# Battı balık yan gider.



## seitt

Greetings


Please see:

http://tureng.com/search/battı balık yan gider

battı balık yan gider  I might as well be hanged for a sheep as a lamb


But what does this mean literally, please? The first part must be, “The fish has sunk”, but I don't understand “yan gider”.


Best wishes, and many thanks,


Simon


----------



## RimeoftheAncientMariner

Hi,

yan gider - wades sideways


----------



## nigromante00

in for a penny in for a pound


----------



## seitt

Many thanks – so the idea is that when the fish sinks, it wriggles along sideways on the sea bottom, is it?


----------



## Gemmenita




----------



## sosyopat

I think you should not translate word by word

you have to focus what is mean "battı balık yan gider" . 

and in my opinion it's mean : if was something gone bad, it will be bad till the end (or like this)
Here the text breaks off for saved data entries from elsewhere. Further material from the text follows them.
/-- The instruction that the decoder reads from an instruction of nbits bits whose bits are w; every row of the table is
one word of 32 bits (R7). -/
noncomputable def decodeTableWord (nbits w : Nat) : Option Instr :=
  match decode (bytesOfTableWord (w % 2 ^ nbits)) with
  | .ok (i, _) => some i
  | .error _ => none

end Sys2Proof
end

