/-- Cause numbers (R285). -/
def Cause.num (c : Cause) : Nat :=
  match c with
  | .illop => 0 | .regname => 1 | .align => 2 | .page => 3 | .prot => 4 | .tagmis => 5 | .detatom => 6 | .role => 7
  | .shape => 8 | .accwin => 9 | .barhang => 10 | .stacklim => 11 | .fpx => 12 | .brkp => 13 | .sys => 14 | .mchk => 15
/-- The cause of a number (R285), as a nack gives it (R315, R321). -/
def Cause.ofNum (n : Nat) : Cause :=
  match n % 16 with
  | 0 => .illop | 1 => .regname | 2 => .align | 3 => .page | 4 => .prot | 5 => .tagmis | 6 => .detatom | 7 => .role
  | 8 => .shape | 9 => .accwin | 10 => .barhang | 11 => .stacklim | 12 => .fpx | 13 => .brkp | 14 => .sys | _ => .mchk

/-- A trap cause with its subcode (R143). -/
abbrev Err := Cause × Nat
def eAlign : Err := (.align, 0)
def eNoncanon : Err := (.page, 4)
def eRange : Err := (.prot, 3)
def eIngot : Err := (.prot, 4)
def eNotvalid : Err := (.page, 1)
def eBadpte : Err := (.page, 3)
def eBadkey : Err := (.page, 5)
def ePerm : Err := (.prot, 1)
def eSpill : Err := (.prot, 2)
def eTagmis : Err := (.tagmis, 0)
def eDiscarded : Err := (.page, 2)

/-- The place of a condition in the table of R143; 12 for any other. -/
def errRank (e : Err) : Nat :=
  if e = eAlign then 1 else if e = eNoncanon then 2 else if e = eRange then 3 else if e = eIngot then 4
  else if e = eNotvalid then 5 else if e = eBadpte then 6 else if e = eBadkey then 7 else if e = ePerm then 8
  else if e = eSpill then 9 else if e = eTagmis then 10 else if e = eDiscarded then 11 else 12

/-- Fields of a leaf entry (R157). -/
def leafBit (e : DWord) (i : Nat) : Bool := e.getLsbD i
def leafKind (e : DWord) : Nat := fieldOf e 7 2
def leafKey (e : DWord) : Nat := fieldOf e 52 12
def leafNc (e : DWord) : Bool := leafBit e 9
def leafTe (e : DWord) : Bool := leafBit e 10
def leafSo (e : DWord) : Bool := leafBit e 11

/-- The draw of the k-th free value of this step. -/
def State.draw (s : State) (k : Nat) : Nat := s.freeCtr * 65536 + k

/-- An entry of a table under its key, or none where the table lies in no memory of the module (log entry 18). -/
def State.readEntry (s : State) (mat : BitVec 512) (pa : Nat) : Option DWord :=
  match physKind pa with
  | some 0 => some (BitVec.ofNat 64 (ofBytes (s.physRead mat pa 8)))
  | some 1 => some (BitVec.ofNat 64 (ofBytes (s.physRead mat pa 8)))
  | _ => none

/-- The level-0 entry that an access to a 64 KiB page uses: any of the 16 when they differ (R157). -/
def State.groupEntry (s : State) (mat : BitVec 512) (pa va : Nat) (e : DWord) : DWord :=
  let base := pa / 128 * 128
  let all := (List.range 16).map (fun i => (s.readEntry mat (base + 8 * i)).getD 0)
  if all.all (fun x => x = e) then e else nth all (Config.pageEntry (s.draw 60000) va).toNat e
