-- ==== Sys2Proof/Machine/Fetch.lean ====
section
/-! DEFINITION. Fetching a chain's words (R89, R92, R93, R96) and the issue of a strand's next chain. What a decoded word
does is a parameter: Step supplies the decoder and exec. -/

namespace Sys2Proof.Machine

open Sys2Proof

/-- The outcome of fetching one word: the word, a condition at its address, or the need of host memory. -/
inductive Fetched where
  | word (w : Word)
  | bad (e : Err) (addr : Nat)
  | ask (a : HostAsk)
deriving DecidableEq, Repr

/-- The word at an address (R92): never tag-checked, zero from a discarded page, read at home (log entry 8). -/
def State.fetchWord (s : State) (a : Va) : Fetched × State :=
  let p := a.toNat
  match s.resolvePiece s.who .fetch p 4 with
  | .error e => (.bad e p, s)
  | .ok t =>
    if leafKind t.leaf = 2 then
      match hostAns s.issue.resp 0 p 4 with
      | some (.error e) => (.bad e p, s)
      | some (.ok v) => (.word (BitVec.ofNat 32 v), s)
      | none => (.ask (askRead p 4 t.pa), s)
    else let (bs, s) := s.homeRead s.who p 4 t false; (.word (BitVec.ofNat 32 (ofBytes bs)), s)

/-- A chain as fetched: its prefix words in order, and its instruction word with the word address; or why there is none. -/
inductive Chain where
  | words (pre : List Word) (pc : Va) (w : Word)
  /-- R89 raises ILLOP at a word: a third XIMM, or a KSEL that is not first -/
  | illop (pc : Va) (w : Word)
  | bad (pc : Va) (e : Err) (addr : Nat)
  | ask (a : HostAsk)
deriving DecidableEq, Repr

/-- The loop of R89 from address a, with the prefixes seen so far and the number of XIMM among them. -/
def State.fetchChain (s : State) : Nat → Va → List Word → Nat → Chain × State
  | 0, a, _, _ => (.illop a 0, s)
  | n + 1, a, pre, xs =>
    match s.fetchWord a with
    | (.bad e p, s) => (.bad a e p, s)
    | (.ask q, s) => (.ask q, s)
    | (.word w, s) =>
      if opOf w = 3 then (if pre = [] then s.fetchChain n (a + 4) [w] 0 else (.illop a w, s))
      else if opOf w = 2 then
        (if xs = 2 then (.illop a w, s) else s.fetchChain n (a + 4) (pre ++ [w]) (xs + 1))
      else (.words pre a w, s)

/-- R93: whether the word before the target of a transfer is a prefix, or the need of host memory to know it. A word that
cannot be read is none (DESIGN CHOICE, log entry 25). -/
def State.insideChain (s : State) (t : Va) : Except HostAsk Bool :=
  if t.toNat % 4096 = 0 then .ok false
  else match s.fetchWord (t - 4) with
    | (.word w, _) => .ok (decide (opOf w = 2) || decide (opOf w = 3))
    | (.ask a, _) => .error a
    | (.bad _ _, _) => .ok false

/-- The chain being issued is set up for a strand; what a wait of the strand has sent, heard and translated stays known. -/
def State.setIssue (s : State) (w e : Nat) (chain pc : Va) (word : Word) (split : Bool) : State :=
  let v := ((s.warp w).runner e).bind Strand.wait
  { s with issue :=
    { live := true, warp := w, entry := e, chain := chain, pc := pc, word := word, ks := none, xs := [], next := pc + 4,
      moved := false, count := 1, replay := none, src := .chain, split := split,
      sent := (v.map Wait.reqs).getD [], resp := (v.map Wait.resp).getD [], memo := (v.map Wait.memo).getD [],
      ins := v.bind Wait.ins } }

/-- The same for an instruction that runs later, from its entry (R291, R294, R302). -/
def State.setLater (s : State) (w e : Nat) (l : LogEntry) (src : Source) : State :=
  { s with issue :=
    { live := true, warp := w, entry := e, chain := l.chain, pc := l.pc, word := l.word, ks := l.ks, xs := l.xs,
      next := l.pc + 4, moved := false, count := 1, replay := some l, src := src, split := false,
      sent := l.reqs, resp := l.resp, memo := l.memo, ins := none } }

/-- The prefixes of a chain run first and then its instruction word; a stop other than a next state ends the chain. -/
def runWords (run : Word → State → Host.Outcome State Fault Refusal) :
    List Word → Word → State → Host.Outcome State Fault Refusal
  | [], w, s => run w { s with issue := { s.issue with word := w } }
  | p :: r, w, s =>
    match run p { s with issue := { s.issue with word := p } } with
    | .next s => if s.issue.live then runWords run r w s else .next s
    | .fault f => .fault f
    | .refused f => .refused f

/-- UNUSED_OPCODE (R86): ILLOP, precisely, at decode. -/
def execUnusedOpcode (word : Word) (s : State) : Host.Outcome State Fault Refusal :=
  if s.issueOk then
    let s := { s with issue := { s.issue with word := word } }.raiseChain (TrapInfo.of (.illop, 0))
    .next { s with issue := { s.issue with live := false } }
  else .fault .noStrand

/-- The engine fault that the strand in entry e takes before its next chain (R289): one of its own, or one whose strand
is no longer valid when e is the lowest valid entry; the operation issued first comes first. -/
def Warp.faultFor (x : Warp) (e : Nat) : Option EngFault :=
  let mine := x.engFaults.filter (fun f => f.entry = e || ((x.strand f.entry).isNone && x.entries.head? = some e))
  mine.find? (fun f => mine.all (fun g => decide (f.order ≤ g.order)))

/-- Whether a strand may take an engine fault now: none of its memory instructions is in flight or still to be replayed (R302),
and it is ready or waits at an instruction that has had no effect. A QFENCE has none before the operations that it awaits have
completed (R183; log entry 41). -/
def Strand.takesFault (t : Strand) : Bool :=
  decide (t.flight = []) && (t.log = [] || t.fault.isSome) && (match t.st, t.wait with
    | .ready, _ => true
    | .stalled, some v => !(v.kind = .host || v.kind = .sample || v.kind = .load || v.kind = .miss || v.kind = .yield)
    | _, _ => false)

/-- The matrix queue that a row descriptor names (R199). -/
def dQ (x : DWord) : Nat := fieldOf x 23 1

/-- Whether an operation belongs to queue n of its core: a COPYM also to the matrix queue of its follow-on (R214). -/
def EngOp.names (o : EngOp) (n q : Nat) : Bool :=
  decide (n = q) || (match o.kind with
    | .copym _ _ m => decide (n = 4 + dQ m.desc)
    | _ => false)

/-- Whether an operation of a warp, in any of the queues that `qs` names, is outstanding that p admits (R183). -/
def State.anyQueued (s : State) (w qs : Nat) (p : EngOp → Bool) : Bool :=
  let k := s.core (s.coreOfWarp w)
  (List.range 6).any (fun q => (k.queue q).any (fun o =>
    o.warp = w && p o
      && (List.range 6).any (fun n => qs / 2 ^ n % 2 = 1 && (o.names n q || (o.parent.any (fun p =>
        (List.range 4).any (fun c => n = c && (k.queue c).any (fun x => x.id = p))))))))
sorry for my english but this is the best translation


----------



## nigromante00

i agree with sosyopat, exactly that´s what it means


----------



## RimeoftheAncientMariner

in tdk.gov.tr

def :
*battı balık yan gider  *
"işler kötü gittiğine göre artık istenildiği gibi davranılabilir" anlamında kullanılan bir söz
"_Sonra hani bir gemimiz batmıştı._" - *S. F. Abasıyanık*

Since things are going for the worse, anyone is free to act freely

I Hope this Helps !


----------



## Gemmenita

seitt said:


> (...) But what does this mean literally, please? The first part must be, “The fish has sunk”, but I don't understand “yan gider”. (...)





seitt said:


> Many thanks – so the idea is that when the fish sinks, it wriggles along sideways on the sea bottom, is it?



Hi Seitt,

As far as I got from your first and fourth posts, you wanted mostly to know the _literal_ meaning, that's why I didn't go further than literal meaning.

But as sosyopat has said too (welcome sosyopat, hoş geldin!), it is better to know the main meaning and usage more than its literal meaning.

I agree with Rime of the Ancient Mariner!

Battı balık yan gider : "İşlerin kötü gittiğine, düzelmeyeceğine, bu konuda da umut kalmadığına göre *artık istenildiği gibi davranılabilir*, *ne olursa olsun*" anlamında kullanılır.

The main idea exists specially in the words that I made bold
...and finally means :

When someone has sunk like a fish (due to problems), no important anymore for him what will happen in other worse situations, therefore he acts freely
regardless of the result !


İyi çeviriler !


----------



## RimeoftheAncientMariner

"işler kötü gittiğine göre artık istenildiği gibi davranılabilir"

it could as well be translated as

Now that there is a Spanner in the Works, random/haphazard behaviour is welcome .

OR

The things are not working out right, so people can behave freely


----------